PROMPT: Search the entries for the word "leAt" and return every line where it is found.

* * * * * * *

theorem leads_elemwise {p : ElemPar} {xs : List (List Word)} {v : Work} {qs : List (Nat × List Byte)} (halive : s.board.alive = true)
    (hf : s.work.Fetches c.val 16 16 b) (hk : leAt b 4 1 = 1) (ha : leAt b 8 4 % 32 = 0)
    (hp : s.work.localGet c.val (leAt b 8 4) 32 = some (pb, false))
    (haligned : (tensorAddrs (p.dst :: (elemIns p).map (·.1))).all kaligned = true)
    (hserves : s.work.kserves c.val ((elemIns p).flatMap (fun t => tensorRanges t.1 t.2)) = true)
    (hts : ktensors c.val (elemIns p) s.work = some (xs, false, v))
    (hqs : kputs c.val (tensorNarrow p.dst (elemOut p xs)).puts = some qs)
    (hserve : v.putsServe (qs.map (fun q => (q.1, q.2, false))) = true) :
    Leads (.elemwise c p) s (fun w => w.mem = (v.putClean qs).mem ∧
      w.rd (VEC_NONFINITE_CNT c.val) =
        min (s.work.rd (VEC_NONFINITE_CNT c.val) + ((elemOut p xs).filter (fun x => !ffinite x)).length) 0xFFFFFFFF ∧
      s.work.Retired w c.val 16 ∧ w.acc = s.work.acc ∧ w.digital = s.work.digital) := by
  have hin := ktensors_memKept hts
  have hkept := hin.trans (v.putClean_memKept qs)
  have hrun : v.ctxState c.val 16 = 1 := (hin.ctxState c.val (by decide)).trans hf.1
  have hout := Work.tensorsOut_eq (os := [(p.dst, elemOut p xs)]) hrun (mapM_kputs_one hqs) (by rwa [List.flatten_singleton])
  rw [List.flatten_singleton] at hout
  have hcount := (v.putClean qs).tensorsCounted_counted c.val [(p.dst, elemOut p xs)]
  have hrd := (v.putClean qs).rd_tensorsCounted c.val [(p.dst, elemOut p xs)]
  rw [List.flatMap_singleton, hkept.rd (inUnits_VEC_NONFINITE_CNT c.val)] at hrd
  dsimp only at hrd
  generalize (v.putClean qs).tensorsCounted c.val [(p.dst, elemOut p xs)] = u at hout hcount hrd
  refine leads_of_run (execElemwise.eq_1 c p s) halive
    ((Work.issueVk_of_fetches hf hk _).trans ((Work.elemwise_eq hf.1 ha hp haligned hserves hts).trans hout))
    ⟨(Work.retireInstr_mem ..).trans hcount.mem, ?_, hkept.kernel_retired hcount, hkept.kernel_acc hcount, hkept.kernel_digital hcount⟩
  rw [Work.rd_congr (Work.retireInstr_regs ..), hrd]

/-- A row of ROWNORM: its elements, and the reciprocal of its root mean square (R204). -/
def normRow (p : RowPar) (x : List Word) (i : Nat) : List Word := (List.range p.width).map (fun j => wAt x (p.width * i + j))

def normOutput (p : RowPar) (x g : List Word) : List Word :=
  (List.range p.rows).flatMap (fun i => (List.range p.width).map (fun j =>
    fmul (fmul (wAt g j) (wAt x (p.width * i + j))) (rowRrms (normRow p x i) p.eps)))

theorem normOutput_eq (p : RowPar) (x g : List Word) :
    ((((List.range p.rows).map (normRow p x)).zip (((List.range p.rows).map (normRow p x)).map (fun r => rowRrms r p.eps))).flatMap
      (fun q => (q.1.zipIdx).map (fun e => fmul (fmul (wAt g e.2) e.1) q.2))) = normOutput p x g := by
  rw [List.map_map, List.zip_map', List.flatMap_map]
  simp only [normOutput, normRow, zipIdx_map_range, List.map_map, Function.comp_def]

end

end Sys2Proof.Machine
end

section
/-! ### ROWNORM (Table 5-7, R204, R206) -/

namespace Sys2Proof.Machine

section
variable {w : Work} {c : Nat} {b pb : List Byte}

/-- The reciprocals of the rows' root mean squares. -/
def normRrms (p : RowPar) (x : List Word) : List Word := (List.range p.rows).map (fun i => rowRrms (normRow p x i) p.eps)

theorem Work.rownorm_eq {p : RowPar} {x g : List Word} {v : Work} (hrun : w.ctxState c 16 = 1) (ha : leAt b 8 4 % 32 = 0)
    (hp : w.localGet c (leAt b 8 4) 32 = some (pb, false)) (haligned : (tensorAddrs [p.src, p.gain, p.dst, p.rrms]).all kaligned = true)
    (hserves : w.kserves c ([(p.src, p.rows * p.width), (p.gain, p.width)].flatMap (fun t => tensorRanges t.1 t.2)) = true)
    (hts : ktensors c [(p.src, p.rows * p.width), (p.gain, p.width)] w = some ([x, g], false, v)) :
    w.rownorm c p b = v.tensorsOut c [(p.dst, normOutput p x g), (p.rrms, normRrms p x)] := by
  have hrrms : ((List.range p.rows).map (normRow p x)).map (fun r => rowRrms r p.eps) = normRrms p x := List.map_map
  rw [Work.rownorm, Work.kernelPar_eq ha hp, Work.kernelAligned_eq haligned, Work.tensorsIn_eq hrun hserves hts, ← normOutput_eq,
    ← hrrms]
  rfl

theorem mapM_kputs_two {o1 o2 q1 q2 : List (Nat × List Byte)} (h1 : kputs c o1 = some q1) (h2 : kputs c o2 = some q2) :
    [o1, o2].mapM (kputs c) = some [q1, q2] := by simp [h1, h2]

theorem mapM_kputs_three {o1 o2 o3 q1 q2 q3 : List (Nat × List Byte)} (h1 : kputs c o1 = some q1) (h2 : kputs c o2 = some q2)
    (h3 : kputs c o3 = some q3) : [o1, o2, o3].mapM (kputs c) = some [q1, q2, q3] := by simp [h1, h2, h3]

theorem flatten_two {α : Type} (q1 q2 : List α) : [q1, q2].flatten = q1 ++ q2 := by simp

theorem flatten_three {α : Type} (q1 q2 q3 : List α) : [q1, q2, q3].flatten = q1 ++ q2 ++ q3 := by simp

end

theorem leads_rownorm {s : State} {c : Fin 1024} {b pb : List Byte} {p : RowPar} {x g : List Word} {v : Work}
    {q1 q2 : List (Nat × List Byte)} (halive : s.board.alive = true) (hf : s.work.Fetches c.val 16 16 b) (hk : leAt b 4 1 = 2)
    (ha : leAt b 8 4 % 32 = 0) (hp : s.work.localGet c.val (leAt b 8 4) 32 = some (pb, false))
    (haligned : (tensorAddrs [p.src, p.gain, p.dst, p.rrms]).all kaligned = true)
    (hserves : s.work.kserves c.val ([(p.src, p.rows * p.width), (p.gain, p.width)].flatMap (fun t => tensorRanges t.1 t.2)) = true)
    (hts : ktensors c.val [(p.src, p.rows * p.width), (p.gain, p.width)] s.work = some ([x, g], false, v))
    (hq1 : kputs c.val (tensorNarrow p.dst (normOutput p x g)).puts = some q1)
    (hq2 : kputs c.val (tensorNarrow p.rrms (normRrms p x)).puts = some q2)
    (hserve : v.putsServe ((q1 ++ q2).map (fun q => (q.1, q.2, false))) = true) :
    Leads (.rownorm c p) s (fun w => w.mem = (v.putClean (q1 ++ q2)).mem ∧ s.work.Retired w c.val 16 ∧ w.acc = s.work.acc ∧
      w.digital = s.work.digital) := by
  have hin := ktensors_memKept hts
  have hkept := hin.trans (v.putClean_memKept (q1 ++ q2))
  have hrun : v.ctxState c.val 16 = 1 := (hin.ctxState c.val (by decide)).trans hf.1
  have hout := Work.tensorsOut_eq (os := [(p.dst, normOutput p x g), (p.rrms, normRrms p x)]) hrun (mapM_kputs_two hq1 hq2)
    (by rwa [flatten_two])
  rw [flatten_two] at hout
  have hcount := (v.putClean (q1 ++ q2)).tensorsCounted_counted c.val [(p.dst, normOutput p x g), (p.rrms, normRrms p x)]
  generalize (v.putClean (q1 ++ q2)).tensorsCounted c.val _ = u at hout hcount
  exact leads_of_run (execRownorm.eq_1 c p s) halive
    ((Work.issueVk_of_fetches hf hk _).trans ((Work.rownorm_eq hf.1 ha hp haligned hserves hts).trans hout))
    ⟨(Work.retireInstr_mem ..).trans hcount.mem, hkept.kernel_retired hcount, hkept.kernel_acc hcount, hkept.kernel_digital hcount⟩

end Sys2Proof.Machine
end

section
/-! ### Writes do not meet the digital units -/

namespace Sys2Proof.Machine

section
variable (w : Work) (c : Nat) (d : Digital)

theorem Work.inc_setDig (a : Nat) : (w.setDig c d).inc a = (w.inc a).setDig c d := by
  rw [Work.inc, Work.inc, Work.incBy, Work.incBy, Work.rd_congr (w.setDig_regs c d)]
  rfl

theorem Work.putStack_setDig (a : Nat) (bs : List Byte) (p : Bool) :
    (w.setDig c d).putStack a bs p = (w.putStack a bs p).setDig c d := by
  unfold Work.putStack
  dsimp only [Work.setDig_poison]
  rw [List.foldl_hom (fun v : Work => v.setDig c d) (g₁ := fun (v : Work) (p : Nat × Nat) =>
    (v.inc (POISON_RD_CNT (stackOf p.1).1)).inc (RMW_POISON_CNT (stackOf p.1).1)) fun _ _ => by rw [Work.inc_setDig, Work.inc_setDig]]
  cases p <;> rfl

theorem Work.resolve_setDig (a : Nat) : (w.setDig c d).resolve a = w.resolve a := by
  have haperture : (w.setDig c d).entryAperture = w.entryAperture := rfl
  have hcount : (w.setDig c d).entryCount = w.entryCount := rfl
  have hstate : (w.setDig c d).entryState = w.entryState := rfl
  have hmax : (w.setDig c d).entryMax = w.entryMax := rfl
  have hpages : (w.setDig c d).entryPages = w.entryPages := rfl
  have hrcmp : (w.setDig c d).entryRcmp = w.entryRcmp := rfl
  have hbase : (w.setDig c d).base = w.base := rfl
  have hof : (w.setDig c d).entryOf = w.entryOf := by
    funext a
    rw [Work.entryOf, Work.entryOf, haperture, hcount, hmax]
  rw [Work.resolve, Work.resolve, haperture, hstate, hpages, hrcmp, hbase, hof, Work.setDig_step]

/-- A part of a line written through the aperture (R272, R274). -/
def Work.putLine (a : Nat) (bs : List Byte) (poison : Bool) (r : Bool × Work) (p : Nat × Nat) : Bool × Work :=
  match r.2.resolve p.1 with
  | .at_ b => (r.1, r.2.putStack b (sub bs (p.1 - a) p.2) poison)
  | .zeros => r
  | .unmapped => (true, r.2)

theorem Work.hbmPut_aperture (w : Work) {a : Nat} {bs : List Byte} (poison : Bool) (h : ¬ inStacks a bs.length = true) :
    w.hbmPut a bs poison =
      ((linesOf a bs.length).foldl (Work.putLine a bs poison) (false, w)).2.when
        ((linesOf a bs.length).foldl (Work.putLine a bs poison) (false, w)).1 Work.unmapped := (if_neg h).trans rfl

theorem Work.putLine_setDig (a : Nat) (bs : List Byte) (poison : Bool) (r : Bool × Work) (p : Nat × Nat) :
    Work.putLine a bs poison (r.1, r.2.setDig c d) p =
      ((Work.putLine a bs poison r p).1, (Work.putLine a bs poison r p).2.setDig c d) := by
  unfold Work.putLine
  rw [Work.resolve_setDig]
  cases r.2.resolve p.1 with
  | at_ e => exact congrArg (r.1, ·) (r.2.putStack_setDig c d _ _ _)
  | zeros => rfl
  | unmapped => rfl

theorem Work.unmapped_setDig : (w.setDig c d).unmapped = w.unmapped.setDig c d := by
  rw [Work.unmapped, Work.unmapped, Work.inc_setDig, Work.setBit, Work.setBit, Work.setFld, Work.setFld,
    Work.rd_congr (Work.setDig_regs _ c d)]
  rfl

theorem Work.hbmPut_setDig (a : Nat) (bs : List Byte) (poison : Bool) :
    (w.setDig c d).hbmPut a bs poison = (w.hbmPut a bs poison).setDig c d := by
  by_cases h : inStacks a bs.length = true
  · rw [Work.hbmPut, Work.hbmPut, if_pos h, if_pos h, Work.putStack_setDig]
  · have hlines := List.foldl_hom (fun r : Bool × Work => (r.1, r.2.setDig c d)) (g₁ := Work.putLine a bs poison)
      (l := linesOf a bs.length) (init := (false, w)) fun r p => Work.putLine_setDig c d a bs poison r p
    rw [Work.hbmPut_aperture _ _ h, Work.hbmPut_aperture _ _ h, hlines]
    generalize (linesOf a bs.length).foldl (Work.putLine a bs poison) (false, w) = r
    cases hb : r.1 with
    | false => rfl
    | true => exact r.2.unmapped_setDig c d

theorem Work.putAt_setDig (p : Put) : (w.setDig c d).putAt p = (w.putAt p).setDig c d := by
  unfold Work.putAt
  split
  · exact w.hbmPut_setDig c d _ _ _
  · unfold Work.put
    cases p.2.2 <;> rfl

theorem Work.rangeServes_setDig (a n : Nat) : (w.setDig c d).rangeServes a n = w.rangeServes a n := by
  have hserves : (w.setDig c d).serves = w.serves := rfl
  have hresolve : (w.setDig c d).resolve = w.resolve := funext (w.resolve_setDig c d)
  rw [Work.rangeServes, Work.rangeServes, hserves, hresolve]

theorem Work.kserves_setDig : (w.setDig c d).kserves = w.kserves := by
  have hserves : (w.setDig c d).rangeServes = w.rangeServes := by
    funext a n
    exact w.rangeServes_setDig c d a n
  funext e rs
  rw [Work.kserves, Work.kserves, hserves]

theorem Work.putsServe_setDig (ps : List Put) : (w.setDig c d).putsServe ps = w.putsServe ps := by
  have hserves : (w.setDig c d).rangeServes = w.rangeServes := by
    funext a n
    exact w.rangeServes_setDig c d a n
  rw [Work.putsServe, Work.putsServe, hserves]

theorem Work.putClean_setDig (qs : List (Nat × List Byte)) : (w.setDig c d).putClean qs = (w.putClean qs).setDig c d :=
  List.foldl_hom (fun v : Work => v.setDig c d) fun v _ => v.putAt_setDig c d _

end

end Sys2Proof.Machine
end

section
/-! ### SOFTMAX (Table 5-7, R204 to R206) -/

namespace Sys2Proof.Machine

section
variable {w : Work} {c : Nat} {b pb : List Byte}

/-- The oldest tile of an array leaves the queue alone. -/
theorem Work.dropTile_eq {a : Nat} {t : VecTile} (h : w.firstTile c a = some t) :
    w.dropTile c a = w.setDig c { w.dig c with queue := (w.dig c).queue.erase (a, t) } := by
  obtain ⟨q, hq, rfl⟩ := Option.map_eq_some_iff.mp h
  have ha : q.1 = a := by simpa using List.find?_some hq
  subst ha
  unfold Work.dropTile
  simp only [hq]

section
variable {p : SoftPar} {k : Nat} {ws : List Word} {a : Fin 8} {t : VecTile}
  (ha : leAt b 8 4 % 32 = 0) (hp : w.localGet c (leAt b 8 4) 32 = some (pb, false))
  (haligned : (tensorAddrs [p.mask, p.dst, p.rmax, p.rsum]).all kaligned = true)
  (hkern : ((w.dig c).kern).getD (0, []) = (k, ws)) (horder : p.order[k]? = some a) (htile : w.firstTile c a.val = some t)
  (hclean : t.poison = false) (hlen : ws.length = k * (shapeMN t.shape t.split).1 * (shapeMN t.shape t.split).2)
include ha hp haligned hkern horder htile hclean hlen

/-- SOFTMAX with a tile of the size it takes: the tile joins the scores, or with the last one the outputs follow. -/
theorem Work.softmax_eq :
    w.softmax c p b =
      if k + 1 < p.order.length then
        (w.dropTile c a.val).setDig c { (w.dropTile c a.val).dig c with kern := some (k + 1, ws ++ t.words) }
      else (w.dropTile c a.val).softmaxOut c p (shapeMN t.shape t.split).1 (shapeMN t.shape t.split).2 (ws ++ t.words) := by
  rw [Work.softmax, Work.kernelPar_eq ha hp, Work.kernelAligned_eq haligned]
  simp only [hkern, horder, Option.bind_some, htile, Option.map_some, hclean, hlen, Bool.false_and, Bool.false_eq_true, if_false,
    ne_eq, not_true_eq_false, decide_false]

* * * * * * *

TASK ANSWER:
    (hf : s.work.Fetches c.val 16 16 b) (hk : leAt b 4 1 = 1) (ha : leAt b 8 4 % 32 = 0)
    (hp : s.work.localGet c.val (leAt b 8 4) 32 = some (pb, false))
theorem Work.rownorm_eq {p : RowPar} {x g : List Word} {v : Work} (hrun : w.ctxState c 16 = 1) (ha : leAt b 8 4 % 32 = 0)
    (hp : w.localGet c (leAt b 8 4) 32 = some (pb, false)) (haligned : (tensorAddrs [p.src, p.gain, p.dst, p.rrms]).all kaligned = true)
    {q1 q2 : List (Nat × List Byte)} (halive : s.board.alive = true) (hf : s.work.Fetches c.val 16 16 b) (hk : leAt b 4 1 = 2)
    (ha : leAt b 8 4 % 32 = 0) (hp : s.work.localGet c.val (leAt b 8 4) 32 = some (pb, false))
  (ha : leAt b 8 4 % 32 = 0) (hp : w.localGet c (leAt b 8 4) 32 = some (pb, false))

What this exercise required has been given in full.